Another key common focus area, says Duncan, is technical and non-technical losses – assessing whether the target acquisition has a handle on these, how they are trending, and whether there are any opportunities to drive the trends harder going forwards.
Essentially, the due diligence process is all about drilling down into the financial business models and pressure testing the technical assumptions in them. It is broadly: the owner wants to divest some capital and will reach out to potential buyers through a global investment bank. The potential buyer will then assemble a team of advisors with, for example, legal, insurance, and financial expertise.
Duncan says Mott MacDonald has both the breadth of expertise to provide technical support as well as financial, tariff, regulatory and environmental advice. “We can also review the commercial and contractual documents to make sure they are consistent and protect the lenders from risk.”
He says the scope of work can vary from an initial quick-see assessment to assist a potential buyer in determining whether they should proceed, through to detailed due diligence to facilitate a successful transaction.
Identifying the unknowns
“It is much more than assessing the condition of assets. That is the easy part of the process,” says Duncan. “Drilling into the technical side of the financial models almost invariably identifies new unknowns, defining a whole new set of risks to work through and mitigate.

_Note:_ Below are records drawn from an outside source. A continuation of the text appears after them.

/-! ### modJob -/

@[simp] theorem modJob_mem (s : State) (j : Nat) (f : Job → Job) : (s.modJob j f).mem = s.mem := rfl
@[simp] theorem modJob_memP (s : State) (j : Nat) (f : Job → Job) : (s.modJob j f).memP = s.memP := rfl
@[simp] theorem modJob_mix (s : State) (j : Nat) (f : Job → Job) : (s.modJob j f).mix = s.mix := rfl
@[simp] theorem modJob_boot (s : State) (j : Nat) (f : Job → Job) : (s.modJob j f).boot = s.boot := rfl
@[simp] theorem modJob_norImage (s : State) (j : Nat) (f : Job → Job) : (s.modJob j f).norImage = s.norImage := rfl
@[simp] theorem modJob_journal (s : State) (j : Nat) (f : Job → Job) : (s.modJob j f).journal = s.journal := rfl
@[simp] theorem modJob_chain (s : State) (j : Nat) (f : Job → Job) : (s.modJob j f).chain = s.chain := rfl
@[simp] theorem modJob_fuses (s : State) (j : Nat) (f : Job → Job) : (s.modJob j f).fuses = s.fuses := rfl
@[simp] theorem modJob_rowset (s : State) (j : Nat) (f : Job → Job) : (s.modJob j f).rowset = s.rowset := rfl
@[simp] theorem modJob_softRepair (s : State) (j : Nat) (f : Job → Job) : (s.modJob j f).softRepair = s.softRepair := rfl
@[simp] theorem modJob_fwImage (s : State) (j : Nat) (f : Job → Job) : (s.modJob j f).fwImage = s.fwImage := rfl
@[simp] theorem modJob_dies (s : State) (j : Nat) (f : Job → Job) : (s.modJob j f).dies = s.dies := rfl
@[simp] theorem modJob_cfg (s : State) (j : Nat) (f : Job → Job) : (s.modJob j f).cfg = s.cfg := rfl
@[simp] theorem modJob_dtime (s : State) (j : Nat) (f : Job → Job) : (s.modJob j f).dtime = s.dtime := rfl
@[simp] theorem modJob_columns (s : State) (j : Nat) (f : Job → Job) : (s.modJob j f).columns = s.columns := rfl
@[simp] theorem modJob_colAllocs (s : State) (j : Nat) (f : Job → Job) : (s.modJob j f).colAllocs = s.colAllocs := rfl
@[simp] theorem modJob_queues (s : State) (j : Nat) (f : Job → Job) : (s.modJob j f).queues = s.queues := rfl
@[simp] theorem modJob_launches (s : State) (j : Nat) (f : Job → Job) : (s.modJob j f).launches = s.launches := rfl
@[simp] theorem modJob_graphs (s : State) (j : Nat) (f : Job → Job) : (s.modJob j f).graphs = s.graphs := rfl
@[simp] theorem modJob_groups (s : State) (j : Nat) (f : Job → Job) : (s.modJob j f).groups = s.groups := rfl
@[simp] theorem modJob_requests (s : State) (j : Nat) (f : Job → Job) : (s.modJob j f).requests = s.requests := rfl
@[simp] theorem modJob_nextReq (s : State) (j : Nat) (f : Job → Job) : (s.modJob j f).nextReq = s.nextReq := rfl
@[simp] theorem modJob_svcOff (s : State) (j : Nat) (f : Job → Job) : (s.modJob j f).svcOff = s.svcOff := rfl
@[simp] theorem modJob_trees (s : State) (j : Nat) (f : Job → Job) : (s.modJob j f).trees = s.trees := rfl
@[simp] theorem modJob_streams (s : State) (j : Nat) (f : Job → Job) : (s.modJob j f).streams = s.streams := rfl
@[simp] theorem modJob_xbar (s : State) (j : Nat) (f : Job → Job) : (s.modJob j f).xbar = s.xbar := rfl
@[simp] theorem modJob_gcmds (s : State) (j : Nat) (f : Job → Job) : (s.modJob j f).gcmds = s.gcmds := rfl
@[simp] theorem modJob_refits (s : State) (j : Nat) (f : Job → Job) : (s.modJob j f).refits = s.refits := rfl
@[simp] theorem modJob_redQueue (s : State) (j : Nat) (f : Job → Job) : (s.modJob j f).redQueue = s.redQueue := rfl
@[simp] theorem modJob_hostReds (s : State) (j : Nat) (f : Job → Job) : (s.modJob j f).hostReds = s.hostReds := rfl
@[simp] theorem modJob_llcHost (s : State) (j : Nat) (f : Job → Job) : (s.modJob j f).llcHost = s.llcHost := rfl
@[simp] theorem modJob_hostMem (s : State) (j : Nat) (f : Job → Job) : (s.modJob j f).hostMem = s.hostMem := rfl
@[simp] theorem modJob_hostMemP (s : State) (j : Nat) (f : Job → Job) : (s.modJob j f).hostMemP = s.hostMemP := rfl
@[simp] theorem modJob_tlb (s : State) (j : Nat) (f : Job → Job) : (s.modJob j f).tlb = s.tlb := rfl
@[simp] theorem modJob_walks (s : State) (j : Nat) (f : Job → Job) : (s.modJob j f).walks = s.walks := rfl
@[simp] theorem modJob_hcopies (s : State) (j : Nat) (f : Job → Job) : (s.modJob j f).hcopies = s.hcopies := rfl
@[simp] theorem modJob_qpRates (s : State) (j : Nat) (f : Job → Job) : (s.modJob j f).qpRates = s.qpRates := rfl
@[simp] theorem modJob_rates (s : State) (j : Nat) (f : Job → Job) : (s.modJob j f).rates = s.rates := rfl
@[simp] theorem modJob_secured (s : State) (j : Nat) (f : Job → Job) : (s.modJob j f).secured = s.secured := rfl
@[simp] theorem modJob_errCounts (s : State) (j : Nat) (f : Job → Job) : (s.modJob j f).errCounts = s.errCounts := rfl
@[simp] theorem modJob_errRing (s : State) (j : Nat) (f : Job → Job) : (s.modJob j f).errRing = s.errRing := rfl
@[simp] theorem modJob_errLost (s : State) (j : Nat) (f : Job → Job) : (s.modJob j f).errLost = s.errLost := rfl
@[simp] theorem modJob_corrected (s : State) (j : Nat) (f : Job → Job) : (s.modJob j f).corrected = s.corrected := rfl
@[simp] theorem modJob_repairDue (s : State) (j : Nat) (f : Job → Job) : (s.modJob j f).repairDue = s.repairDue := rfl
@[simp] theorem modJob_found (s : State) (j : Nat) (f : Job → Job) : (s.modJob j f).found = s.found := rfl
@[simp] theorem modJob_darnReply (s : State) (j : Nat) (f : Job → Job) : (s.modJob j f).darnReply = s.darnReply := rfl
@[simp] theorem modJob_clocks (s : State) (j : Nat) (f : Job → Job) : (s.modJob j f).clocks = s.clocks := rfl
@[simp] theorem modJob_powerLimit (s : State) (j : Nat) (f : Job → Job) : (s.modJob j f).powerLimit = s.powerLimit := rfl
@[simp] theorem modJob_powerLog (s : State) (j : Nat) (f : Job → Job) : (s.modJob j f).powerLog = s.powerLog := rfl
@[simp] theorem modJob_powerLow (s : State) (j : Nat) (f : Job → Job) : (s.modJob j f).powerLow = s.powerLow := rfl
@[simp] theorem modJob_cores (s : State) (j : Nat) (f : Job → Job) : (s.modJob j f).cores = s.cores := rfl
@[simp] theorem modJob_outbox (s : State) (j : Nat) (f : Job → Job) : (s.modJob j f).outbox = s.outbox := rfl
@[simp] theorem modJob_agenda (s : State) (j : Nat) (f : Job → Job) : (s.modJob j f).agenda = s.agenda := rfl
@[simp] theorem modJob_tick (s : State) (j : Nat) (f : Job → Job) : (s.modJob j f).tick = s.tick := rfl
@[simp] theorem modJob_free (s : State) (j : Nat) (f : Job → Job) : (s.modJob j f).free = s.free := rfl
@[simp] theorem modJob_cur (s : State) (j : Nat) (f : Job → Job) : (s.modJob j f).cur = s.cur := rfl
@[simp] theorem modJob_stalled (s : State) (j : Nat) (f : Job → Job) : (s.modJob j f).stalled = s.stalled := rfl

“What we do in our advisory work has no clear boundary. Delivering advisory reports is very different to delivering design services. The mindset is very different. You also need to communicate in a very different way than in a construction environment. And you absolutely need to recognise what concerns a potential lender, be able to speak the language of banks and meet the challenging time-scales driven by transaction deadlines.”
It’s a process
Offshore wind transmission assets have been a busy area in recent years for the Mott MacDonald advisory team.
Power generators wanting to connect to the grid need first to reach an agreement with the grid operator. Then they must understand what infrastructure is required, what type of contract to use, how much the connection will cost, how long the project will take, and where the risks are. Ultimately the risk profile is largely dependent on the regulatory regime.
In the UK, offshore windfarm developers are legally required to transfer transmission assets to an offshore transmission owner, which receives revenue for keeping the connection to the farm operating.
Energy regulator Ofgem put this arrangement in place to attract investment into offshore transmission. It also enables developers to recover the capital invested in the windfarm, freeing up money to reinvest in other projects. The current high level of activity in the UK’s offshore wind sector suggests the approach is working.
The bottom line
Whether you are the generator or the transmission owner, the interfaces are nevertheless both technical and commercial.
As Duncan sees it, attracting investment into the offshore transmission industry is about understanding the risk profile and the technical drivers: “If you can change the risk profile, you can change the pattern of investment. That’s the bottom-line.”